Dataset entries:
/-- The next tile of a delivery leaves for its queue. -/
def State.sendTile (s : State) (x : Tracker) (bt : Batch) (dl : Delivery) (q : Fin 64)
    (tile : List (List Nat) × List Bool × List Nat) : State :=
  let C := tileCols (fdShape dl.dest)
  let lastCol := decide (ceilDiv x.total C ≤ dl.tileCol + 1)
  let lastRow := decide (fdRow dl.dest + bt.lastBag ≤ (dl.tileRow + 1) * dl.rowsOf)
  let s1 := tile.2.2.foldl (fun (s : State) b =>
    if (s.bag x.id b).any (·.clipped) then s
    else (s.modBag x.id b fun g => { g with clipped := true }).bump fJpPoolStat_OUT_CLIPS x.part.val) s
  let next (y : Delivery) : Delivery := { y with
    tileRow := if lastCol then y.tileRow + 1 else y.tileRow
    tileCol := if lastCol then 0 else y.tileCol + 1
    tilesDone := lastCol && lastRow }
  let s2 : State := { s1 with
    deliveries := updFirst (fun y => decide (y.t = x.id)) next s1.deliveries
    credits := s1.credits.set q (s1.credits[q] - 1)
    tiles := s1.tiles ++ [⟨q, x.id, dl.tileRow, lastCol⟩] }
  s2.emit (.tile q dl.tileRow (fdCol dl.dest + dl.tileCol) (fdElem dl.dest) tile.2.1 dl.checksum tile.1)

/-- The first delivery of a queue with a tile that may leave sends it. -/
def State.tileFrom (s : State) (q : Fin 64) : List Delivery → State
  | [] => s
  | dl :: rest =>
    match s.trk dl.t, s.batch dl.t with
    | some x, some bt =>
      match if dl.over bt then none else x.desc.bind (fun d => s.tileOf x d bt dl) with
      | some tile => (s.sendTile x bt dl q tile).settlePool x.id
      | none => s.tileFrom q rest
    | _, _ => s.tileFrom q rest

/-- FEED_TILE_SEND (R144 to R148): the next tile for a queue leaves where its bags are finished, the queue is enabled and
it has a credit. -/
def execFeedTileSend (q : Fin 64) (s : State) : Host.Outcome State Fault Refusal :=
  stepTo (if s.credits[q] = 0 ∨ natBits (s.fld fJeFeedEn_ENABLED) q.val 1 = 0 then s
    else s.tileFrom q (s.deliveries.filter fun dl => decide (dl.kind = 1) && decide (fdQueue dl.dest = q.val) && !dl.tilesDone))

/-- FEED_TILE_ACK (R144): the oldest tile sent to a queue is accepted; with a row block's last tile its bags are delivered. -/
def execFeedTileAck (q : Fin 64) (s : State) : Host.Outcome State Fault Refusal :=
  stepTo (match s.tiles.find? (fun y => decide (y.q = q)) with
    | none => s
    | some y =>
      let s1 : State := { s with tiles := eraseFirst (fun z => decide (z = y)) s.tiles }
      match s1.trk y.t, s1.deliveries.find? (fun dl => decide (dl.t = y.t)) with
      | some x, some dl =>
        if y.last then
          let done := s1.bags.filter fun g => decide (g.t = y.t) && !g.delivered &&
            decide ((fdRow dl.dest + g.bag) / dl.rowsOf = y.rowBlock)
          (done.foldl (fun s g => s.markDelivered x g.bag) s1).settlePool y.t
        else s1
      | _, _ => s1)

/-- FEED_CREDIT (R144): the array adds free tile slots to a queue. -/
def execFeedCredit (q : Fin 64) (count : BitVec 8) (s : State) : Host.Outcome State Fault Refusal :=
  stepTo { s with credits := s.credits.set q (s.credits[q] + count.toNat) }

/-- FEED_ENABLE (R144): `feed_enable` as last received. -/
def execFeedEnable (mask : W64) (s : State) : Host.Outcome State Fault Refusal :=
  stepTo (s.setFld fJeFeedEn_ENABLED mask.toNat)

/-! The row of GATHER_POOL -/

/-- The bags of a served request: first index, end and entries (R331). -/
def servedBags (msg : List Byte) : List (Nat × List (W64 × W32)) :=
  let n := mBags msg
  let start (k : Nat) : Nat := sumBy (fun j => bytesAt msg (32 + 4 * j) 4) (List.range k)
  (List.range n).map fun k =>
    (start k, (List.range (bytesAt msg (32 + 4 * k) 4)).map fun i =>
      let a := 32 + 4 * n + 12 * (start k + i)
      (BitVec.ofNat 64 (bytesAt msg a 8), BitVec.ofNat 32 (bytesAt msg (a + 8) 4)))

/-- Bags that come with their entries enter their pipelines. -/
def State.pushGiven (s : State) (t : TrackerId) (l : List (Nat × List (W64 × W32))) : State :=
  let s1 := (l.zipIdx).foldl (fun (s : State) y =>
    s.pushBag (newBag t y.2 y.1.1 (y.1.1 + y.1.2.length) y.1.2 true)) s
  s1.modBatch t fun b => { b with nextBag := l.length }

/-- The request a served command answers. -/
def State.servedOf (s : State) (t : TrackerId) : Option Served := s.served.find? fun y => decide (y.t = some t)

/-- The delivery a command's fields ask for; a served request's is its reply. -/
def deliveryOf (t : TrackerId) (c : Cmd) (served : Bool) (dest : W64) (stride : Nat) : Delivery :=
  let dl : Delivery := ⟨t, if served then 3 else cDestKind c, dest, stride, !served && decide (cOp c = 0x10) && cBit28 c, 0, 0, false⟩
  if dl.kind = 1 then { dl with tileRow := fdRow dest / dl.rowsOf } else dl

/-- GATHER_POOL (R16, R66, R328): the batch goes to the Sieve, its delivery to the hub. -/
def execGatherPool (t : TrackerId) (s : State) : Host.Outcome State Fault Refusal :=
  stepTo (match s.startable t 0x10 with
    | none => s
    | some x =>
      let sv := s.servedOf t
      let s1 : State := { s.run t with
        batches := s.batches ++ [newBatch t x.cmd .pool sv.isSome]
        deliveries := s.deliveries ++ [deliveryOf t x.cmd sv.isSome (cW5 x.cmd) (cStride x.cmd)] }
      match sv with
      | some y => (s1.pushGiven t (servedBags y.msg)).settlePool t
      | none => s1.deal t)

end Sys2Proof.Machine
end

Aim of the task: Above are the entries; give them back verbatim.

Output:
/-- The next tile of a delivery leaves for its queue. -/
def State.sendTile (s : State) (x : Tracker) (bt : Batch) (dl : Delivery) (q : Fin 64)
    (tile : List (List Nat) × List Bool × List Nat) : State :=
  let C := tileCols (fdShape dl.dest)
  let lastCol := decide (ceilDiv x.total C ≤ dl.tileCol + 1)
  let lastRow := decide (fdRow dl.dest + bt.lastBag ≤ (dl.tileRow + 1) * dl.rowsOf)
  let s1 := tile.2.2.foldl (fun (s : State) b =>
    if (s.bag x.id b).any (·.clipped) then s
    else (s.modBag x.id b fun g => { g with clipped := true }).bump fJpPoolStat_OUT_CLIPS x.part.val) s
  let next (y : Delivery) : Delivery := { y with
    tileRow := if lastCol then y.tileRow + 1 else y.tileRow
    tileCol := if lastCol then 0 else y.tileCol + 1
    tilesDone := lastCol && lastRow }
  let s2 : State := { s1 with
    deliveries := updFirst (fun y => decide (y.t = x.id)) next s1.deliveries
    credits := s1.credits.set q (s1.credits[q] - 1)
    tiles := s1.tiles ++ [⟨q, x.id, dl.tileRow, lastCol⟩] }
  s2.emit (.tile q dl.tileRow (fdCol dl.dest + dl.tileCol) (fdElem dl.dest) tile.2.1 dl.checksum tile.1)

/-- The first delivery of a queue with a tile that may leave sends it. -/
def State.tileFrom (s : State) (q : Fin 64) : List Delivery → State
  | [] => s
  | dl :: rest =>
    match s.trk dl.t, s.batch dl.t with
    | some x, some bt =>
      match if dl.over bt then none else x.desc.bind (fun d => s.tileOf x d bt dl) with
      | some tile => (s.sendTile x bt dl q tile).settlePool x.id
      | none => s.tileFrom q rest
    | _, _ => s.tileFrom q rest

/-- FEED_TILE_SEND (R144 to R148): the next tile for a queue leaves where its bags are finished, the queue is enabled and
it has a credit. -/
def execFeedTileSend (q : Fin 64) (s : State) : Host.Outcome State Fault Refusal :=
  stepTo (if s.credits[q] = 0 ∨ natBits (s.fld fJeFeedEn_ENABLED) q.val 1 = 0 then s
    else s.tileFrom q (s.deliveries.filter fun dl => decide (dl.kind = 1) && decide (fdQueue dl.dest = q.val) && !dl.tilesDone))

/-- FEED_TILE_ACK (R144): the oldest tile sent to a queue is accepted; with a row block's last tile its bags are delivered. -/
def execFeedTileAck (q : Fin 64) (s : State) : Host.Outcome State Fault Refusal :=
  stepTo (match s.tiles.find? (fun y => decide (y.q = q)) with
    | none => s
    | some y =>
      let s1 : State := { s with tiles := eraseFirst (fun z => decide (z = y)) s.tiles }
      match s1.trk y.t, s1.deliveries.find? (fun dl => decide (dl.t = y.t)) with
      | some x, some dl =>
        if y.last then
          let done := s1.bags.filter fun g => decide (g.t = y.t) && !g.delivered &&
            decide ((fdRow dl.dest + g.bag) / dl.rowsOf = y.rowBlock)
          (done.foldl (fun s g => s.markDelivered x g.bag) s1).settlePool y.t
        else s1
      | _, _ => s1)

/-- FEED_CREDIT (R144): the array adds free tile slots to a queue. -/
def execFeedCredit (q : Fin 64) (count : BitVec 8) (s : State) : Host.Outcome State Fault Refusal :=
  stepTo { s with credits := s.credits.set q (s.credits[q] + count.toNat) }

/-- FEED_ENABLE (R144): `feed_enable` as last received. -/
def execFeedEnable (mask : W64) (s : State) : Host.Outcome State Fault Refusal :=
  stepTo (s.setFld fJeFeedEn_ENABLED mask.toNat)

/-! The row of GATHER_POOL -/

/-- The bags of a served request: first index, end and entries (R331). -/
def servedBags (msg : List Byte) : List (Nat × List (W64 × W32)) :=
  let n := mBags msg
  let start (k : Nat) : Nat := sumBy (fun j => bytesAt msg (32 + 4 * j) 4) (List.range k)
  (List.range n).map fun k =>
    (start k, (List.range (bytesAt msg (32 + 4 * k) 4)).map fun i =>
      let a := 32 + 4 * n + 12 * (start k + i)
      (BitVec.ofNat 64 (bytesAt msg a 8), BitVec.ofNat 32 (bytesAt msg (a + 8) 4)))

/-- Bags that come with their entries enter their pipelines. -/
def State.pushGiven (s : State) (t : TrackerId) (l : List (Nat × List (W64 × W32))) : State :=
  let s1 := (l.zipIdx).foldl (fun (s : State) y =>
    s.pushBag (newBag t y.2 y.1.1 (y.1.1 + y.1.2.length) y.1.2 true)) s
  s1.modBatch t fun b => { b with nextBag := l.length }

/-- The request a served command answers. -/
def State.servedOf (s : State) (t : TrackerId) : Option Served := s.served.find? fun y => decide (y.t = some t)

/-- The delivery a command's fields ask for; a served request's is its reply. -/
def deliveryOf (t : TrackerId) (c : Cmd) (served : Bool) (dest : W64) (stride : Nat) : Delivery :=
  let dl : Delivery := ⟨t, if served then 3 else cDestKind c, dest, stride, !served && decide (cOp c = 0x10) && cBit28 c, 0, 0, false⟩
  if dl.kind = 1 then { dl with tileRow := fdRow dest / dl.rowsOf } else dl

/-- GATHER_POOL (R16, R66, R328): the batch goes to the Sieve, its delivery to the hub. -/
def execGatherPool (t : TrackerId) (s : State) : Host.Outcome State Fault Refusal :=
  stepTo (match s.startable t 0x10 with
    | none => s
    | some x =>
      let sv := s.servedOf t
      let s1 : State := { s.run t with
        batches := s.batches ++ [newBatch t x.cmd .pool sv.isSome]
        deliveries := s.deliveries ++ [deliveryOf t x.cmd sv.isSome (cW5 x.cmd) (cStride x.cmd)] }
      match sv with
      | some y => (s1.pushGiven t (servedBags y.msg)).settlePool t
      | none => s1.deal t)

end Sys2Proof.Machine
end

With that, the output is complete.